Directions for this task: The stretch from the line with "keyboard scanner changed" through the line with "u with keylock" in the records below: write it out exactly, and nothing else.

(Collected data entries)

§ §

-- ==== Sys2Proof/Machine/Ops.lean ====
section
/-! DEFINITION. The named operations that every block leans on: the lanes, the causes, the counters, host memory, the DMA
arbiter, and the offering of records. -/

namespace Sys2Proof.Machine

/-! ## Lanes -/

/-- The unit of lane `l`. -/
def State.lane (s : State) (l : Lane) : LaneUnit := s.lanes[l.val]

/-- Lane `l` replaced. -/
def State.setLane (s : State) (l : Lane) (u : LaneUnit) : State := { s with lanes := s.lanes.set l.val u }

/-- Lane `l` changed by `f`. -/
def State.modLane (s : State) (l : Lane) (f : LaneUnit → LaneUnit) : State := s.setLane l (f (s.lane l))

/-- The lanes in ascending order. -/
def allLanes : List Lane := [0, 1, 2, 3, 4, 5, 6, 7]

/-- `f` carried out for each lane in ascending order. -/
def State.forLanes (s : State) (f : Lane → State → State) : State := allLanes.foldl (fun s l => f l s) s

/-- A port of the lane. -/
def LaneUnit.port (u : LaneUnit) : Port → ScanPort
  | .a => u.portA
  | .b => u.portB

/-- A port of the lane changed by `f`. -/
def LaneUnit.modPort (u : LaneUnit) (p : Port) (f : ScanPort → ScanPort) : LaneUnit :=
  match p with
  | .a => { u with portA := f u.portA }
  | .b => { u with portB := f u.portB }

/-- The effective settings of a port. -/
def LaneUnit.portSettings (u : LaneUnit) : Port → PortSettings
  | .a => u.settings.portA
  | .b => u.settings.portB

/-- Lane `l`'s port `p` changed by `f`. -/
def State.modPort (s : State) (l : Lane) (p : Port) (f : ScanPort → ScanPort) : State :=
  s.modLane l (fun u => u.modPort p f)

/-- Lane `l`'s keyboard scanner changed by `f`. -/
def State.modKb (s : State) (l : Lane) (f : Keyboard → Keyboard) : State :=
  s.modLane l (fun u => { u with kb := f u.kb })

/-- Lane `l`'s keylock reader changed by `f`. -/
def State.modKeylock (s : State) (l : Lane) (f : Keylock → Keylock) : State :=
  s.modLane l (fun u => { u with keylock := f u.keylock })

/-- Lane `l`'s drawer controller changed by `f`. -/
def State.modDrawer (s : State) (l : Lane) (f : Drawer → Drawer) : State :=
  s.modLane l (fun u => { u with drawer := f u.drawer })

/-- Lane `l`'s label acceptor changed by `f`. -/
def State.modAcceptor (s : State) (l : Lane) (f : Acceptor → Acceptor) : State :=
  s.modLane l (fun u => { u with acceptor := f u.acceptor })

/-- The lane's rewrite-pending flag is set (R162). -/
def State.laneRewrite (s : State) (l : Lane) : State := s.modLane l (fun u => { u with rewrite := true })

/-- The device rewrite-pending flag is set (R163). -/
def State.devRewrite (s : State) : State := { s with unit.devRewrite := true }

/-- The device is RUNNING or STOPPING: the states in which lanes change their own state (R3). -/
def State.inRun (s : State) : Bool := s.run.device == .running || s.run.device == .stopping

/-- The idle timer's full period: none when the idle time is 0, so that it does not run at all (R4). -/
def LaneSettings.idlePeriod (c : LaneSettings) : Timer := startUnlessZero (minTicks c.idleMin)

/-- The idle timer of an ACTIVE lane is restarted with its full period (R4). -/
def State.restartIdle (s : State) (l : Lane) : State :=
  s.modLane l (fun u => if u.laneState = .active then { u with idle := u.settings.idlePeriod } else u)

/-! ## Causes (R178) and the stall shown (R163) -/

/-- The bit position of a cause in CAUSE (R175). -/
def Cause.index : Cause → Nat
  | .journal => 0
  | .order => 1
  | .stall => 2
  | .starved => 3
  | .chain => 4
  | .stats => 5
  | .fault => 6

/-- The cause as a set of one. -/
def Cause.bit (c : Cause) : BitVec 7 := BitVec.ofNat 7 (2 ^ c.index)

/-- A raised cause is added to the pending set (R178). -/
def State.raise (s : State) (c : Cause) : State := { s with run.causes := s.run.causes ||| c.bit }

/-- A block records a stall: the stall shown is replaced whole, and the device status section is to be rewritten (R163). -/
def State.recordStall (s : State) (owner : StallOwner) (reason : StallReason) (offset : Word32) : State :=
  { s with unit.stall := { offset := offset, reason := reason, owner := owner }, unit.devRewrite := true }

/-- A block clears its stall: the stall shown changes only when the block owns it (R163). -/
def State.clearStall (s : State) (owner : StallOwner) : State :=
  if s.unit.stall.owner = owner then { s with unit.stall := .none, unit.devRewrite := true } else s

/-! ## Lane counters (R165, R166) -/

/-- A counter's place in the counter order. -/
def Counter.index : Counter → Fin 8
  | .labelsOk => 0
  | .labelsRefused => 1
  | .duplicates => 2
  | .keysDown => 3
  | .kicks => 4
  | .forced => 5
  | .jams => 6
  | .lost => 7

/-- One bit of eight set. -/
def setBit8 (b : BitVec 8) (i : Fin 8) : BitVec 8 := b ||| BitVec.ofNat 8 (2 ^ i.val)

/-- The counter rises by one and wraps (R165). -/
def LaneUnit.bump (u : LaneUnit) (c : Counter) : LaneUnit :=
  { u with counters := u.counters.set c.index.val (u.counters[c.index.val] + 1) }

/-- A count that reaches 49152 with its high-noted flag clear calls for STATS (R166). -/
def LaneUnit.highNotice (u : LaneUnit) (c : Counter) : Bool :=
  u.counters[c.index.val] + 1 == 49152#16 && !u.noted.getLsbD c.index.val

/-- An event counts a counter (R165, R166): an inhibited counter does not move; the others rise by one, and the high
notice sets the flag, raises STATS and asks for the lane's rewrite. -/
def State.count (s : State) (l : Lane) (c : Counter) : State :=
  let u := s.lane l
  if u.settings.inhibit.getLsbD c.index.val then s
  else if u.highNotice c then
    (s.setLane l { u.bump c with noted := setBit8 u.noted c.index, rewrite := true }).raise .stats
  else s.setLane l (u.bump c)

/-! ## Host memory: the part's writes (R167, R183; log 5) -/

/-- One byte stored at an address of a canonical list. -/
def memSet (a : Nat) (b : Byte) : List Host.Cell → List Host.Cell
  | [] => [(a, b)]
  | (a', b') :: rest =>
    if a < a' then (a, b) :: (a', b') :: rest
    else if a = a' then (a, b) :: rest
    else (a', b') :: memSet a b rest

/-- The byte that the part has stored at an address, if it has stored one. -/
def memGet (a : Nat) : List Host.Cell → Option Byte
  | [] => none
  | (a', b') :: rest => if a = a' then some b' else memGet a rest

/-- Bytes stored from an address upward, lowest first. -/
def memWrite (m : List Host.Cell) (a : Nat) : List Byte → List Host.Cell
  | [] => m
  | b :: bs => memWrite (memSet a b m) (a + 1) bs

/-- The bytes of an aborted write that reach memory, chosen by `lands` (R134, R153). -/
def memWritePart (m : List Host.Cell) (a : Nat) (lands : Nat → Bool) : Nat → List Byte → List Host.Cell
  | _, [] => m
  | i, b :: bs => memWritePart (if lands i then memSet (a + i) b m else m) a lands (i + 1) bs

/-- The canonical form of `hostMem`: addresses strictly rising. -/
def memWf : List Host.Cell → Bool
  | [] => true
  | [_] => true
  | (a, _) :: (a', b') :: rest => decide (a < a') && memWf ((a', b') :: rest)

/-- The byte of host memory that the part has stored at address `a`, or `none` where it has stored none. -/
def State.memByte (s : State) (a : Nat) : Option Byte := memGet a s.hostMem

/-! ## The DMA arbiter (R167, R168) -/

/-- The base of the lane area (R176). -/
def State.areaBase (s : State) : BitVec 64 := s.run.areaHigh ++ s.run.areaLow

/-- The host address of a granted request: base plus offset (R167; log 33). -/
def Grant.address (g : Grant) : Nat := (g.base + g.req.offset.setWidth 64).toNat

/-- The requester has a request granted. -/
def Arbiter.holds (d : Arbiter) (w : Requester) : Bool :=
  match d.granted with
  | some g => g.who == w
  | none => false

/-- The requester has a request waiting or in flight (R167: at most one). -/
def Arbiter.busy (d : Arbiter) (w : Requester) : Bool :=
  d.holds w ||
    match w with
    | .journal => d.waitJ.isSome
    | .walker => d.waitW.isSome
    | .settings => d.waitS.isSome

/-- A block asks for the engine; the request waits until it is granted. -/
def State.request (s : State) (w : Requester) (r : Request) : State :=
  match w with
  | .journal => { s with dma.waitJ := some r }
  | .walker => { s with dma.waitW := some r }
  | .settings => { s with dma.waitS := some r }

/-- A read request of `n` bytes. -/
def readRequest (p : Purpose) (offset : Word32) (n : Nat) : Request :=
  { purpose := p, offset := offset, length := n, data := [] }

/-- A write request of the bytes `data`. -/
def writeRequest (p : Purpose) (offset : Word32) (data : List Byte) : Request :=
  { purpose := p, offset := offset, length := data.length, data := data }

/-- The fixed rotation, starting with the requester that follows `last` (R167). -/
def Requester.rotation : Requester → List Requester
  | .journal => [.walker, .settings, .journal]
  | .walker => [.settings, .journal, .walker]
  | .settings => [.journal, .walker, .settings]

/-- The waiting request of a requester. -/
def Arbiter.waitingOf (d : Arbiter) : Requester → Option Request
  | .journal => d.waitJ
  | .walker => d.waitW
  | .settings => d.waitS

/-- The first requester of a rotation that has a request waiting. -/
def Arbiter.next (d : Arbiter) : List Requester → Option (Requester × Request)
  | [] => none
  | w :: ws => match d.waitingOf w with
    | some r => some (w, r)
    | none => d.next ws

/-- The request of `w` no longer waits. -/
def Arbiter.drop (d : Arbiter) : Requester → Arbiter
  | .journal => { d with waitJ := none }
  | .walker => { d with waitW := none }
  | .settings => { d with waitS := none }

/-- When the engine is free, the arbiter grants a waiting request in fixed rotation (R167), at the base held now (R176; that a
rewrite in STOPPED after an AREA write goes to the new base at once is log 40). In FAULTED it grants nothing (R168). -/
def State.grant (s : State) : State :=
  match s.dma.granted with
  | some _ => s
  | none =>
    if s.run.device = .faulted then s
    else match s.dma.next s.dma.last.rotation with
      | none => s
      | some (w, r) =>
        { s with dma := { s.dma.drop w with granted := some { who := w, req := r, base := s.areaBase }, last := w } }

/-- The granted request completes: a write's bytes are in host memory, and the engine is free (R167). -/
def State.complete (s : State) : State :=
  match s.dma.granted with
  | none => s
  | some g => { s with hostMem := memWrite s.hostMem g.address g.req.data, dma.granted := none }

/-- The granted request ends without completing: any of a write's bytes may be in host memory (R134, R153; log 6). -/
def State.abandon (s : State) : State :=
  match s.dma.granted with
  | none => s
  | some g =>
    { s with hostMem := memWritePart s.hostMem g.address (Config.abortLands s.freeUsed) 0 g.req.data, dma.granted := none,
             freeUsed := s.freeUsed + 1 }

/-- What the granted request is for. -/
def State.purpose (s : State) : Option Purpose := s.dma.granted.map (fun g => g.req.purpose)

/-! ## Records (chapter 6) -/

/-- The class of a DRAWER record is fixed by its cause; the two ORDER causes are told apart by the new condition (R98). -/
def DrawerCause.cls (cause : DrawerCause) (new : Condition) : Nat :=
  match cause with
  | .order => if new = .kicking then 2 else 3
  | .baseline | .kick | .late | .manual | .ajar | .close | .present | .release | .settings => 2
  | .forced | .timeout | .ajarFault | .absent | .lockout => 3

/-- The class of a record (R27 to R39, R71, R98, R109, R111, R172 and the tables of chapters 2 to 5). -/
def RecordBody.cls : RecordBody → Nat
  | .keyDown .. | .keyUp .. | .keyRepeat .. | .keyBlocked .. => 0
  | .label .. | .labelRefused .. | .labelDuplicate .. => 1
  | .keyImage .. | .keylock .. | .laneState .. | .gap .. | .mark .. | .runStart .. => 2
  | .drawer new _ cause _ _ _ => cause.cls new

/-- Which classes the device state produces (R100). The baseline set is staged by its own rule (R112). -/
def produced (d : DeviceState) (cls : Nat) : Bool :=
  match d with
  | .running => true
  | .stopping => decide (2 ≤ cls)
  | .resetIdle | .loading | .stopped | .faulted => false

/-- The lane has a pending loss in class 0 or 1 (R108). -/
def LaneUnit.lossHeld (u : LaneUnit) : Bool := decide (0 < u.losses[0]) || decide (0 < u.losses[1])

/-- The entry test (R102, R108): classes 0 and 1 enter below 88 when the lane has no such pending loss, classes 2 and 3
below 96. -/
def State.hasRoom (s : State) (l : Lane) (cls : Nat) : Bool :=
  if cls < 2 then decide (s.staging.queue.length < 88) && !(s.lane l).lossHeld
  else decide (s.staging.queue.length < 96)

/-- Flow hold is set when an entry brings the fill to the flow high mark or above (R105). -/
def State.testHigh (s : State) : State :=
  if s.unit.host.flowHigh ≤ s.staging.queue.length then { s with staging.hold := true } else s

/-- A lane record enters the queue: it takes the device clock and the lane's sequence, which advances (R103), and the
fill is tested against the flow high mark (R105). -/
def State.stage (s : State) (l : Lane) (b : RecordBody) : State :=
  ({ s.modLane l (fun u => { u with seq := u.seq + 1 }) with
      staging.queue := s.staging.queue ++ [(⟨b, some l, s.run.clock, (s.lane l).seq⟩ : StagedRecord)] }).testHigh

/-- A record of lane 0xFF enters the queue with the device record sequence (R103). -/
def State.stageDevice (s : State) (b : RecordBody) : State :=
  ({ s with
      staging.queue := s.staging.queue ++ [(⟨b, none, s.run.clock, s.staging.devSeq⟩ : StagedRecord)],
      staging.devSeq := s.staging.devSeq + 1 }).testHigh

/-- One loss more in a class, saturating at 65535 (R107). -/
def LaneUnit.addLoss (u : LaneUnit) (cls : Nat) : LaneUnit :=
  match cls with
  | 0 => { u with losses := u.losses.set 0 (min 65535 (u.losses[0] + 1)) }
  | 1 => { u with losses := u.losses.set 1 (min 65535 (u.losses[1] + 1)) }
  | 2 => { u with losses := u.losses.set 2 (min 65535 (u.losses[2] + 1)) }
  | _ => { u with losses := u.losses.set 3 (min 65535 (u.losses[3] + 1)) }

/-- A record that cannot enter is a loss: it adds to the pending loss count of its lane and class, and LOST is counted
(R107). -/
def State.lose (s : State) (l : Lane) (cls : Nat) : State := (s.modLane l (fun u => u.addLoss cls)).count l .lost

/-- A lane offers a record (R100, R102, R107). -/
def State.offer (s : State) (l : Lane) (b : RecordBody) : State :=
  if produced s.run.device b.cls then
    if s.hasRoom l b.cls then s.stage l b else s.lose l b.cls
  else s

end Sys2Proof.Machine
end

§ §

Reply:
/-- Lane `l`'s keyboard scanner changed by `f`. -/
def State.modKb (s : State) (l : Lane) (f : Keyboard → Keyboard) : State :=
  s.modLane l (fun u => { u with kb := f u.kb })

/-- Lane `l`'s keylock reader changed by `f`. -/
def State.modKeylock (s : State) (l : Lane) (f : Keylock → Keylock) : State :=
  s.modLane l (fun u => { u with keylock := f u.keylock })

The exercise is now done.